Паша оставил в раковине залитые средством фужеры и стопки. Но тарелки выложил на полотенце. Стекут хотя бы.

— Ты много расспрашивал о нас: о Физике, Химике и Лирике, — сказал Эрнест, введя парня в свою комнату. — Хочу показать тебе фотографии.

На кровати, над которой висели выгоревшие плакаты с изображением Марии Лавинской, лежал небольшой альбом, обтянутый плюшем. Такого Паша еще не видел. Семейный только. Где родители Саши и Эрнеста одни и с ребятишками. Строгая мама, разбитной, любящий застолья папа. Как эти двое сошлись? И как умудрились родить двух гениальных детей? Елена Гофман, чистокровная немка, работала в автопарке диспетчером, Глеб Субботин водителем, позже — начальником гаража.

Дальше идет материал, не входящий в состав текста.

/-- TIME (R399): stamps of a TIME flit on a port; the offset from the parent sets how far the count must slew, at no more than 100 ppm of the
10 µs to the next exchange. Before device-ready the count steps once. -/
def State.timeFlit (s : State) (p tTx tEcho : Nat) (corr : Int) (depth root : Nat) (locked : Bool) : State :=
  match s.lportOf p with
  | none => s
  | some l =>
    if !s.portUp p then s
    else
      let t : TimePeer := { lport := l, depth := depth, root := root, heard := s.now }
      let s := { s with fab := { s.fab with times := t :: s.fab.times.filter fun (x : TimePeer) => x.lport != l } }
      let s := (s.modPort p fun x => { x with echo := (s.now + 2 ^ 64 - tTx % 2 ^ 64) % 2 ^ 64 }).chooseParent locked
      if s.flag .FAB_STATUS_TIME_ROOT || s.getF .FAB_TIME_STAT_PARENT != l then s
      else
        -- forward and reverse differences; half their difference is the peer's lead
        let fwd : Int := (s.now : Int) - (tTx : Int)
        let back : Int := if tEcho % 2 ^ 64 < 2 ^ 63 then (tEcho % 2 ^ 64 : Nat) else (tEcho % 2 ^ 64 : Nat) - 2 ^ 64
        let lead : Int := (back * 1000 - fwd * 1000 + corr - (s.port p).asym) / 2
        let s := s.setF .FAB_TIME_STAT_OFFSET_PS ((lead % 2 ^ 32).toNat)
        let ready := s.getF .HOSTVI_DEV_STATUS_READY == 1
        let ns : Int := lead / 1000
        let s := s.adjust ready ns
        (s.setF .FAB_TIME_STAT_HOLDOVER 0).synced

/-- TIME_SEND: every 10 µs on each UP port. -/
def State.timeSend (s : State) (p : Nat) : State :=
  if !s.portUp p || decide (s.now < (s.port p).timeAt + 10000) then s
  else (s.modPort p fun x => { x with timeAt := s.now }).queueLink p
    (linkMsg 3 (packBytes [(8, s.now), (8, (s.port p).echo), (8, 0), (2, s.getF .FAB_TIME_STAT_DEPTH), (2, s.self)]))

/-- PARENT_LOSS (R400): no TIME flit from the parent for 100 µs. -/
def State.parentLoss (s : State) (locked : Bool) : State :=
  let p := s.getF .FAB_TIME_STAT_PARENT
  match s.fab.times.find? fun (t : TimePeer) => t.lport == p with
  | none => s
  | some t =>
    if s.flag .FAB_STATUS_TIME_ROOT || decide (s.now < t.heard + 100000) then s
    else { s with fab := { s.fab with times := s.fab.times.filter fun (x : TimePeer) => x.lport != p } }.chooseParent locked

/-- TIME_HOLDOVER (R400): no parent for 10 ms. -/
def State.holdover (s : State) : State :=
  match s.fab.parentLost with
  | none => s
  | some t =>
    if decide (s.now < t + 10000000) || s.flag .FAB_TIME_STAT_HOLDOVER then s
    else ((s.setF .FAB_TIME_STAT_SYNC 0).setF .FAB_TIME_STAT_HOLDOVER 1).fabFault 13 1 0 0 0 0

/-- A tick of fabric time: 1 ns; while a slew is due, one tick in 10 us makes 2 ns or none, 100 ppm; never backwards (R399). -/
def State.tickNs (s : State) : State :=
  if s.fab.slew = 0 || decide (s.now < s.fab.slewAt + 10000) then { s with now := s.now + 1 }
  else if 0 < s.fab.slew then { s with now := s.now + 2, fab := { s.fab with slew := s.fab.slew - 1, slewAt := s.now } }
  else { s with fab := { s.fab with slew := s.fab.slew + 1, slewAt := s.now } }

/-- A tick: the time is charged to the units' contexts (R169); bridges and ports carry what a nanosecond carries; a second that ends with the power stages on counts in POWER_ON_S (R565). -/
def State.tick (s : State) : State :=
  let t := ((s.chargeNs (s.tickNs.now - s.now)).tickNs).routerNs.drainNs
  if t.now / 1000000000 = s.now / 1000000000 then t else if s.pwr.off then t else t.bump .LOG_POWER_ON_S_S

/-! ### Meanings -/

def execLink (port ack : Nat) (nak : Bool) (credits : List Nat) (s : State) := done ((s.linkFlit (port % 32) ack nak credits).retryHeld false)
def execFlitDamaged (port : Nat) (what : Damage) (s : State) := done (s.flitDamaged (port % 32) what)
def execRdReq (h : MemHdr) (s : State) := done (s.rdReq h)
def execWrReq (h : MemHdr) (trunc : Bool) (data : List Byte) (poison : List Bool) (s : State) := done (s.wrReq h trunc data poison)
def execRdRsp (tag : Nat) (refused : Bool) (lines : List (Line × Bool)) (s : State) := done (s.rdRsp tag refused lines)
def execBeat (h : MemHdr) (trunc : Bool) (beats : List Beat) (credits : Nat) (s : State) := done (s.beatMsg h trunc beats credits)
def execMessageForward (m : FabMsg) (e : Ingress) (s : State) := done (s.forward m e.norm)
def execHeldExpiry (s : State) := done s.heldExpiry
def execTransitFault (slice ctx cause : Nat) (s : State) := done (s.transitFault slice ctx cause)
def execFlitLoss (slice ctx : Nat) (s : State) := done (s.flitLoss slice ctx)
def execBeaconSend (port : Nat) (s : State) := done (s.beaconSend (port % 32))
def execBeacon (port : Nat) (b : Beacon) (s : State) := done (s.beacon (port % 32) b)
def execPortTrain (port lanes : Nat) (asym : Int) (s : State) := done (s.portTrain (port % 32) lanes asym)
def execRetrain (m : Master) (port v : Nat) (s : State) := done (s.retrainWrite m (port % 32) v)
def execDisable (m : Master) (port v : Nat) (s : State) := done (s.disableWrite m (port % 32) v)
def execLinkRetrain (port : Nat) (s : State) := done (s.linkRetrain (port % 32))
def execLinkLoss (port : Nat) (lock : Bool) (s : State) := done (s.linkLoss (port % 32) lock)
def execTransmitterFfeStep (port lane corrected : Nat) (s : State) := done (s.ffeStep (port % 32) lane corrected)
def execLinkState (origin seq : Nat) (x : LinkChange) (s : State) := done (s.linkState origin seq x)
def execRouteReclaim (s : State) := done s.routeReclaim
def execTime (port tTx tEcho : Nat) (corr : Int) (depth root : Nat) (s : State) :=
  done (s.timeFlit (port % 32) tTx tEcho corr depth root (s.flag .REF_STAT_PPS_LOCK))
def execTimeSend (port : Nat) (s : State) := done (s.timeSend (port % 32))
def execParentLoss (s : State) := done (s.parentLoss (s.flag .REF_STAT_PPS_LOCK))
def execTimeHoldover (s : State) := done s.holdover

end Sys2Proof.Machine
end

Простые работяги. Мама начитанная, а папа смекалистый, но и только. Мальчишки же родились один умнее другого.

— Это нам по одиннадцать, — сказал Эрнест, раскрыв альбом. На каждой странице было по одному фото. — Я только перевелся в школу, где учились Семен с Гурамом. Узнаешь меня?

— Ты был красавчиком, — поразился Паша. На фоне друзей Эрнест выделялся, один был кошмарно подстриженным пацаном с подбитым глазом, второй походил на обезьяну. Возраст Гураму явно пошел на пользу.

— Не таким, как твой дед, но да. Я был симпатичным мальчиком. Но ты глянь на Машу! — И перевернул страницу. Лавинская стояла, раскинув руки, позировала, а парни сидели на корточках. — Она как богиня.

Паша спорить не стал. Но на него Мария не произвела впечатления. Ни юная, ни старая.

— Это нас отец Гурама заснял, — рассмеялся Эрнест. — За приготовлением пиротехники. Решили в Новый год устроить настоящий салют, как в Москве на 9 мая.

— Получилось?

— Не так, как хотели, но веселый переполох подняли.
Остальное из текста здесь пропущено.